- **Exercise aim**: Starting at the top of the entries below, print each line exactly until the line with "decide ((here d).arrives" has been printed too.
*****
-- ==== Sys2Proof/Tests/Slice0.lean ====
section
/-! SUPPORT. Tests and witnesses. The tests `test_…` compare single results with values that the manual prints or that follow from its tables by hand. The witnesses `hyp_<Statement>` show, clause by clause, a concrete device and operands that meet all hypotheses of the statement together. -/

namespace Sys2Proof.Tests

set_option Elab.async false

open Sys2Proof Sys2Proof.Machine

/-- A device that is ready, 1,000 s after its supplies came, with every supply present. -/
def base : Dev :=
  let d := State.reset.dev
  { d with
    now := sec 1000
    host := { d.host with isOpen := true }
    supply := { d.supply with step := 13, vhv := true, vdrv := true, vcore := true, vio := true } }

/-- The state of this device with nothing waiting. -/
abbrev at0 (d : Dev) : State := { pending := [], dev := d }

/-- The device as a command finds it that comes at once. -/
abbrev here (d : Dev) : Dev := (at0 d).later 0

/-- A parameter in force. -/
def setPar (id : Nat) (v : Int) (d : Dev) : Dev := { d with prm := { d.prm with working := sset (paramDefault id) id v d.prm.working } }

/-- The head of a host command, with tag 5 and no NOTE. -/
def head : CmdHead := { tag := 5#8, note := false }

/-- The hypotheses of a statement about the host command `c`: it arrives, is admitted, and its own condition `ok` holds. -/
def meets (c : HostCmd) (d : Dev) (ok : Dev → Prop) [DecidablePred ok] : Bool :=
  decide ((here d).arrives c 0) && decide ((here d).admits head c) && decide (ok (here d))

/-- The hypotheses of a statement about an event that comes at once. -/
def due (d : Dev) (p : Dev → Prop) [DecidablePred p] : Bool := decide (p (here d))

/-- Host commands with one field that does not fit its place are refused, one for each check. -/
theorem test_wf_refuses_host_1 : ∀ c ∈ ([
    .eventMask 6277101735386680763835789423207666416102355444464034512896, .eventCounts 256, .fwLoadBegin 256 0, .fwLoadBegin 0 4294967296,
    .fwLoadData 4294967296 [0#8], .fwLoadData 0 (List.replicate 1017 (0#8)), .fwLoadData 0 [], .fwLoadEnd 4294967296, .fwActivate 256,
    .cancel 256, .echo (List.replicate 1021 (0#8)), .paramRead (List.replicate 65 0), .paramRead [], .paramRead [65536],
    .paramWrite (List.replicate 33 (0, 0)), .paramWrite [], .paramWrite [(65536, 0)], .paramWrite [(0, 4294967296)], .paramGroupStage 65536 [],
    .paramGroupStage 0 (List.replicate 256 0), .paramGroupStage 0 [4294967296], .paramCommit (List.replicate 9 0), .paramCommit [],
    .paramCommit [65536], .paramGroupDiscard (List.replicate 9 0), .paramGroupDiscard [], .paramGroupDiscard [65536], .paramInfo 65536,
    .paramImageRead 4294967296 0, .paramImageRead 0 65536, .paramImageLoad 4294967296 [0#8], .paramImageLoad 0 (List.replicate 1017 (0#8)),
    .paramImageLoad 0 [], .paramImageInstall 4294967296, .paramList 256 0, .paramList 0 65536, .doorOpen 18446744073709551616,
    .doorClose 18446744073709551616, .doorHold 4294967296, .landfallAnnounce 256, .axisHome 256, .axisMove 256 0, .axisMove 0 4294967296,
    .axisStop 256, .axisLink 256, .loopMode 256 0, .loopMode 0 256, .loopManual 256 0, .loopManual 0 4294967296,
    .injectStart 256 0 0 0 0 0 0 0 0 0 0, .injectStart 0 256 0 0 0 0 0 0 0 0 0, .injectStart 0 0 256 0 0 0 0 0 0 0 0,
    .injectStart 0 0 0 256 0 0 0 0 0 0 0, .injectStart 0 0 0 0 4294967296 0 0 0 0 0 0, .injectStart 0 0 0 0 0 4294967296 0 0 0 0 0,
    .injectStart 0 0 0 0 0 0 4294967296 0 0 0 0, .injectStart 0 0 0 0 0 0 0 4294967296 0 0 0, .injectStart 0 0 0 0 0 0 0 0 256 0 0,
    .injectStart 0 0 0 0 0 0 0 0 0 256 0, .injectStart 0 0 0 0 0 0 0 0 0 0 256] : List HostCmd), wfCmd c = false := by decide +kernel

/-- Host commands with one field that does not fit its place are refused, one for each check. -/
theorem test_wf_refuses_host_2 : ∀ c ∈ ([
    .captureRead 65536 0, .captureRead 0 65536, .axisState 256, .pilotFlags 256, .pilotFlagsClear 256 0, .pilotFlagsClear 0 4294967296,
    .tableRead 256 0 0 0, .tableRead 0 256 0 0, .tableRead 0 0 65536 0, .tableRead 0 0 0 65536, .tableWrite 256 0 0 [], .tableWrite 0 256 0 [],
    .tableWrite 0 0 65536 [], .tableWrite 0 0 0 (List.replicate 509 0), .tableWrite 0 0 0 [65536], .compareArm 256 0 0 0, .compareArm 0 256 0 0,
    .compareArm 0 0 256 0, .compareArm 0 0 0 4294967296, .skinPortSet 256 0, .skinPortSet 0 256, .skinPortStatus 256, .skinTileList 256,
    .skinFrameRead 256 0 0 0 0 0, .skinFrameRead 0 256 0 0 0 0, .skinFrameRead 0 0 65536 0 0 0, .skinFrameRead 0 0 0 65536 0 0,
    .skinFrameRead 0 0 0 0 256 0, .skinFrameRead 0 0 0 0 0 256, .skinBaselineRebuild 8, .contactList 256 0 0 0, .contactList 0 256 0 0,
    .contactList 0 0 256 0, .contactList 0 0 0 256, .lchSet 4096 0, .lchSet 0 4096, .lchUnlatch 4096, .lchOffTest 4096, .juryMaskSet 256 0 0,
    .juryMaskSet 0 65536 0, .juryMaskSet 0 0 16777216, .sealConfirm 4294967296 0, .sealConfirm 0 256, .busStatus 256, .busRecover 256 0,
    .busRecover 0 65536, .busSend 256 0 0 0 0 0 0 0 0 0 [0#8], .busSend 0 65536 0 0 0 0 0 0 0 0 [0#8],
    .busSend 0 0 4294967296 0 0 0 0 0 0 0 [0#8], .busSend 0 0 0 256 0 0 0 0 0 0 [0#8], .busSend 0 0 0 0 256 0 0 0 0 0 [0#8],
    .busSend 0 0 0 0 0 256 0 0 0 0 [0#8], .busSend 0 0 0 0 0 0 2 0 0 0 [0#8], .busSend 0 0 0 0 0 0 0 4294967296 0 0 [0#8],
    .busSend 0 0 0 0 0 0 0 0 65536 0 [0#8], .busSend 0 0 0 0 0 0 0 0 0 65536 [0#8], .busSend 0 0 0 0 0 0 0 0 0 0 (List.replicate 1005 (0#8)),
    .busRead 256 0 0 0 0 0, .busRead 0 256 0 0 0 0, .busRead 0 0 256 0 0 0] : List HostCmd), wfCmd c = false := by decide +kernel

/-- Host commands with one field that does not fit its place are refused, one for each check. -/
theorem test_wf_refuses_host_3 : ∀ c ∈ ([
    .busRead 0 0 0 2 0 0, .busRead 0 0 0 0 65536 0, .busRead 0 0 0 0 0 65536, .busTxCancel 256 0, .busTxCancel 0 65536,
    .busFilterLoad 256 1 0 [], .busFilterLoad 0 0 1 (List.replicate 28 0#8), .busFilterLoad 0 0 0 [], .busFilterLoad 0 3 0 [],
    .busFilterLoad 0 1 256 [], .busFilterLoad 0 1 0 (List.replicate 1020 0#8), .busFilterLoad 0 2 0 [0#8], .busFilterApply 256,
    .busFilterDiscard 256, .chronSet 18446744073709551616, .logRead 4294967296 0, .logRead 0 256, .traceList 65536 0, .traceList 0 256,
    .traceRead 65536 0 0, .traceRead 0 65536 0, .traceRead 0 0 65536, .traceCapture 65536 0 0, .traceCapture 0 256 0, .traceCapture 0 0 256,
    .tracePin 65536 0, .tracePin 0 256, .logErase 8, .logErase 0] : List HostCmd), wfCmd c = false := by decide +kernel

/-- Events with one number that names nothing are refused, one for each check. -/
theorem test_wf_refuses_event_1 : ∀ c ∈ ([
    .packetReceived 0 (List.replicate 65548 (0#8)), .packetReceived 0 (List.replicate 7 0#8), .spiTransactionStart 0 (List.replicate 4145 (0#8)),
    .spiTransactionStart 0 [], .hostSegmentReceived 0 5 [], .hostSegmentReceived 0 1 [], .hostSegmentReceived 0 2 (List.replicate 2049 (0#8)),
    .avsExchangeEnd 0 (List.replicate 5 0), .reefEnter 0 5 0, .reefEnter 0 0 0, .atTarget 0 2, .leaderLost 0 4, .leaderLost 0 0,
    .stepAdaptTick 0 1001, .stepSwitchChange 0 3 true, .stableAssertion 0 4, .transferToAuto 0 2, .hallStateChange 0 8, .passThroughEdge 0 8,
    .vdsTrip 0 7 true, .gateFault 0 7 true true, .bootstrapLow 0 7 0, .prechargeEnd 0 3, .senseOffsetMeasure 0 [], .tilePacketReceived 0 3 [] 0,
    .skinPortFault 0 3 1, .skinPortFault 0 0 4, .skinPortFault 0 0 0, .portTraining 0 3 {}, .portRetrainTimer 0 3, .pwHoldExpiry 0 3,
    .loadTrip 0 12 1 0, .loadTrip 0 0 5 0, .loadTrip 0 0 0 0, .retryPauseEnd 0 12, .tryCountReset 0 12, .thermalClear 0 12 0, .lampDark 0 12,
    .offStateTest 0 12 0, .freewheelMissing 0 12 0, .jinChange 0 4 true, .sensePinUpdate 0 [] (List.replicate 12 0),
    .sensePinUpdate 0 (List.replicate 12 0) [], .testWindow 0 4 0 0, .testWindow 0 0 0 65536, .offPulse 0 2 0, .safeLoopOpen 0 2,
    .safeLoopCurrentLimit 0 2 0, .binnacleHallEdge 0 8, .sequencerReport 0 256 true, .binnacleFault 0 10, .busFrameReceived 0 2 { ident := 0 },
    .frameRouted 0 2, .attemptCommitted 0 2 true, .attemptEnd 0 2 {}, .attemptEnd 0 0 { result := 3 }, .recoveryComplete 0 2,
    .recoverTimeout 0 2, .frameLifetimeExpiry 0 2 16, .frameLifetimeExpiry 0 0 128] : List Instr), wellFormed c = false := by decide +kernel

/-- Events with one number that names nothing are refused, one for each check. -/
theorem test_wf_refuses_event_2 : ∀ c ∈ ([
    .frameLifetimeExpiry 0 0 15, .timingReconfigured 0 2, .telegramSendTimer 0 12, .telegramReceived 0 12 { ident := 0 },
    .telegramWatchdogExpiry 0 12, .cycleCast 0 8 true, .busReceiveError 0 2 1 true, .busReceiveError 0 0 7 true, .busReceiveError 0 0 0 true,
    .protocolException 0 2, .busIntegrationComplete 0 2] : List Instr), wellFormed c = false := by decide +kernel

/-! ### Step, state, packets and events -/

/-- A packet with tag 5 of this opcode and body, whole and with its right check. -/
def packetWith (opcode : Nat) (body : List Byte) : InPacket :=
  { opcode := opcode, tag := 5, length := body.length, body := body, check := crc32c body }

/-- A device with one order in flight under tag 9 and entry 3, of this opcode. -/
def inFlight (opcode : Nat) (d : Dev) : Dev := { d with host := { d.host with flights := [{ slot := 3, tag := 9, opcode := opcode }] } }

/-- A device with 32 commands in flight. -/
def crowded : Dev :=
  { base with host := { base.host with flights := (List.range 32).map fun n => { slot := n, tag := 100 + n, opcode := 0x20 } } }

/-- The 64 entries of the journal are all taken. -/
def journalFull : Dev := { base with nv := { base.nv with journal := List.replicate 64 { state := 3 } } }

theorem hyp_StepKeepsInvariant : State.Inv (at0 base) ∧ step (at0 base) = .next (at0 base) :=
  ⟨by unfold State.Inv; decide +kernel, rfl⟩

theorem hyp_BodiesReadBack : wfCmd (.doorHold 600000) = true ∧ wfCmd (.eventMask (2 ^ 192 - 1)) = true
    ∧ wfCmd (.fwLoadData 0xFFFFFFFF (List.replicate 1016 0xAA#8)) = true := by decide +kernel

theorem hyp_ChronometerAdvances : State.reset.dev.supply.step = 0 ∧ 0 < base.supply.step := by decide +kernel

theorem hyp_PacketsJudgedInOrder :
    base.host.isOpen = true ∧ base.freeEntry = some 0
    ∧ 1024 < ({ packetWith 0x0D [] with length := 1025 } : InPacket).length
    ∧ (({ packetWith 0x0D (List.replicate 1024 0#8) with complete := false } : InPacket).length ≤ 1024)
    ∧ (({ packetWith 0x0D [1#8] with check := 0 } : InPacket).check ≠ crc32c [1#8])
    ∧ (1 < ({ packetWith 0x0D [] with flags := 2 } : InPacket).flags)
    ∧ knownOpcode 0x7F = false ∧ knownOpcode 0x0D = true ∧ parseBody 0x23 [] = none
    ∧ (parseBody 0x23 [0#8, 0#8, 0#8, 0#8] = some (.doorHold 0) ∧ encodingOk (.doorHold 0) = true)
    ∧ (parseBody 0x30 (encodeBody (.axisHome 7)) = some (.axisHome 7) ∧ encodingOk (.axisHome 7) = false)
    ∧ (State.reset.dev.openFor 0x20 = false ∧ base.openFor 0x20 = true)
    ∧ 32 ≤ crowded.host.flights.length
    ∧ ((inFlight 0x20 base).host.flights.length < 32 ∧ ∃ f ∈ (inFlight 0x20 base).host.flights, f.tag = 9)
    ∧ ((base.received (packetWith 0x20 []) 0).hostGuard .doorRelease).isSome = true
    ∧ (base.received (packetWith 0x0D []) 0).hostGuard (.echo []) = none := by decide +kernel

theorem hyp_NoFreeEntryDrops : State.reset.dev.host.isOpen = false ∧ journalFull.host.isOpen = true ∧ journalFull.freeEntry = none := by
  decide +kernel

theorem hyp_ReplyIsQueued : 63 < base.nv.journal.length
    ∧ (here (base.reply 0 0x00 [])).host.out = [{ event := false, key := 0, source := 0, bytes := packet 128 0 0 (u8 0) }]
    ∧ ((here (base.raise 32 0 0xFF [])).host.out.map fun p => p.event) = [true] := by decide +kernel

theorem hyp_EventsQueuedMaskedOrLost :
    let masked : Dev := { base with host := { base.host with mask := 0 } }
    let full : Dev := { base with host := { base.host with out := List.replicate 256 { event := true, key := 0, bytes := [] } } }
    let nearly : Dev := { base with host := { base.host with out := List.replicate 240 { event := true, key := 0, bytes := [] } } }
    base.host.isOpen = true ∧ base.host.mask.getLsbD 32 = true ∧ base.host.eventFill = 0
    ∧ masked.host.isOpen = true ∧ masked.host.mask.getLsbD 32 = false
    ∧ full.host.isOpen = true ∧ 256 ≤ full.host.eventFill ∧ 240 ≤ nearly.host.eventFill ∧ nearly.host.eventFill < 256 := by decide +kernel

theorem hyp_StandingConditions :
    base.host.stands 12 0xFF = false ∧ (base.onset 12 1 0xFF []).host.stands 12 0xFF = true
    ∧ ((13, 0xFF) : Nat × Nat) ≠ (12, 0xFF) := by decide +kernel

theorem hyp_PacketBytesAreTheCommand :
    wfCmd (.doorHold 600000) = true
    ∧ (here base).host.isOpen = true ∧ 8 ≤ (List.replicate 8 0xA5#8).length ∧ fieldAt 0 1 (List.replicate 8 0xA5#8) = 0xA5
    ∧ crc8 ((List.replicate 8 0xA5#8).take 7) ≠ fieldAt 7 1 (List.replicate 8 0xA5#8) := by decide +kernel

/-! ### System, firmware and parameter commands -/

/-- A device in this doorway state, at rest. -/
def inState (n : Nat) (d : Dev) : Dev := { d with door := { d.door with state := n } }

/-- A device with this many bytes of a firmware load expected into bank 1. -/
def loading : Dev := { base with fw := some { bank := 1, length := 1016 } }

theorem hyp_SystemCommands : (
    meets .identify base (fun _ => True) && meets .status base (fun _ => True) && meets (.eventCounts 5) base (fun _ => True)
    && meets .journalRead base (fun _ => True) && meets (.echo (List.replicate 1020 1#8)) base (fun _ => True)
    && meets .reset base (fun _ => True)
    && meets .park (inState 0 base) (fun d => d.inMotion = false ∧ d.door.state = 0 ∧ d.door.step = 0)
    && meets .dormant (inState 10 base) (fun d => d.inMotion = false ∧ d.door.state = 10 ∧ d.door.step = 0)
    && meets (.eventMask (2 ^ 192 - 1)) base (fun _ => True) ) = true := by decide +kernel

theorem hyp_FirmwareAndCancel : (
    meets (.fwLoadBegin 1 4194304) base (fun d => 1 ≠ d.supply.bank)
    && meets (.fwLoadData 1015 [1#8]) loading (fun d => d.fw = some { bank := 1, length := 1016 })
    && meets (.fwLoadEnd 0) loading (fun d => d.fw.isSome = true)
    && meets (.fwActivate 1) (inState 12 base) (fun d => d.door.state = 12 ∧ d.inMotion = false)
    && meets (.cancel 9) (inFlight 0x7C base) (fun d => d.host.flightOf 9 = some { slot := 3, tag := 9, opcode := 0x7C } ∧ 0x7C ∈ [0x08, 0x09, 0x36, 0x44, 0x53, 0x7C])
    && meets (.cancel 9) base (fun d => d.host.flightOf 9 = none)
    && meets (.cancel 9) (inFlight 0x20 base) (fun d =>
        d.host.flightOf 9 = some { slot := 3, tag := 9, opcode := 0x20 } ∧ 0x20 ∉ [0x08, 0x09, 0x36, 0x44, 0x53, 0x7C]) ) = true := by decide +kernel


/-- The default values of a group as they stand in a body. -/
def defaultsOf (group : Nat) : List Nat := (groupFields group).map fun p => (p.dflt % 2 ^ 32).toNat

/-- A device with this group staged at its default values. -/
def staging (group : Nat) (d : Dev) : Dev :=
  { d with prm := { d.prm with staged := [{ group := group, values := (groupFields group).map (·.dflt) }] } }

/-- A device whose leaf has a commanded speed. -/
def rolling : Dev := { base with leaf := { base.leaf with sp := { base.leaf.sp with v := 1000 } } }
*****
- **Exercise answer**:
-- ==== Sys2Proof/Tests/Slice0.lean ====
section
/-! SUPPORT. Tests and witnesses. The tests `test_…` compare single results with values that the manual prints or that follow from its tables by hand. The witnesses `hyp_<Statement>` show, clause by clause, a concrete device and operands that meet all hypotheses of the statement together. -/

namespace Sys2Proof.Tests

set_option Elab.async false

open Sys2Proof Sys2Proof.Machine

/-- A device that is ready, 1,000 s after its supplies came, with every supply present. -/
def base : Dev :=
  let d := State.reset.dev
  { d with
    now := sec 1000
    host := { d.host with isOpen := true }
    supply := { d.supply with step := 13, vhv := true, vdrv := true, vcore := true, vio := true } }

/-- The state of this device with nothing waiting. -/
abbrev at0 (d : Dev) : State := { pending := [], dev := d }

/-- The device as a command finds it that comes at once. -/
abbrev here (d : Dev) : Dev := (at0 d).later 0

/-- A parameter in force. -/
def setPar (id : Nat) (v : Int) (d : Dev) : Dev := { d with prm := { d.prm with working := sset (paramDefault id) id v d.prm.working } }

/-- The head of a host command, with tag 5 and no NOTE. -/
def head : CmdHead := { tag := 5#8, note := false }

/-- The hypotheses of a statement about the host command `c`: it arrives, is admitted, and its own condition `ok` holds. -/
def meets (c : HostCmd) (d : Dev) (ok : Dev → Prop) [DecidablePred ok] : Bool :=
  decide ((here d).arrives c 0) && decide ((here d).admits head c) && decide (ok (here d))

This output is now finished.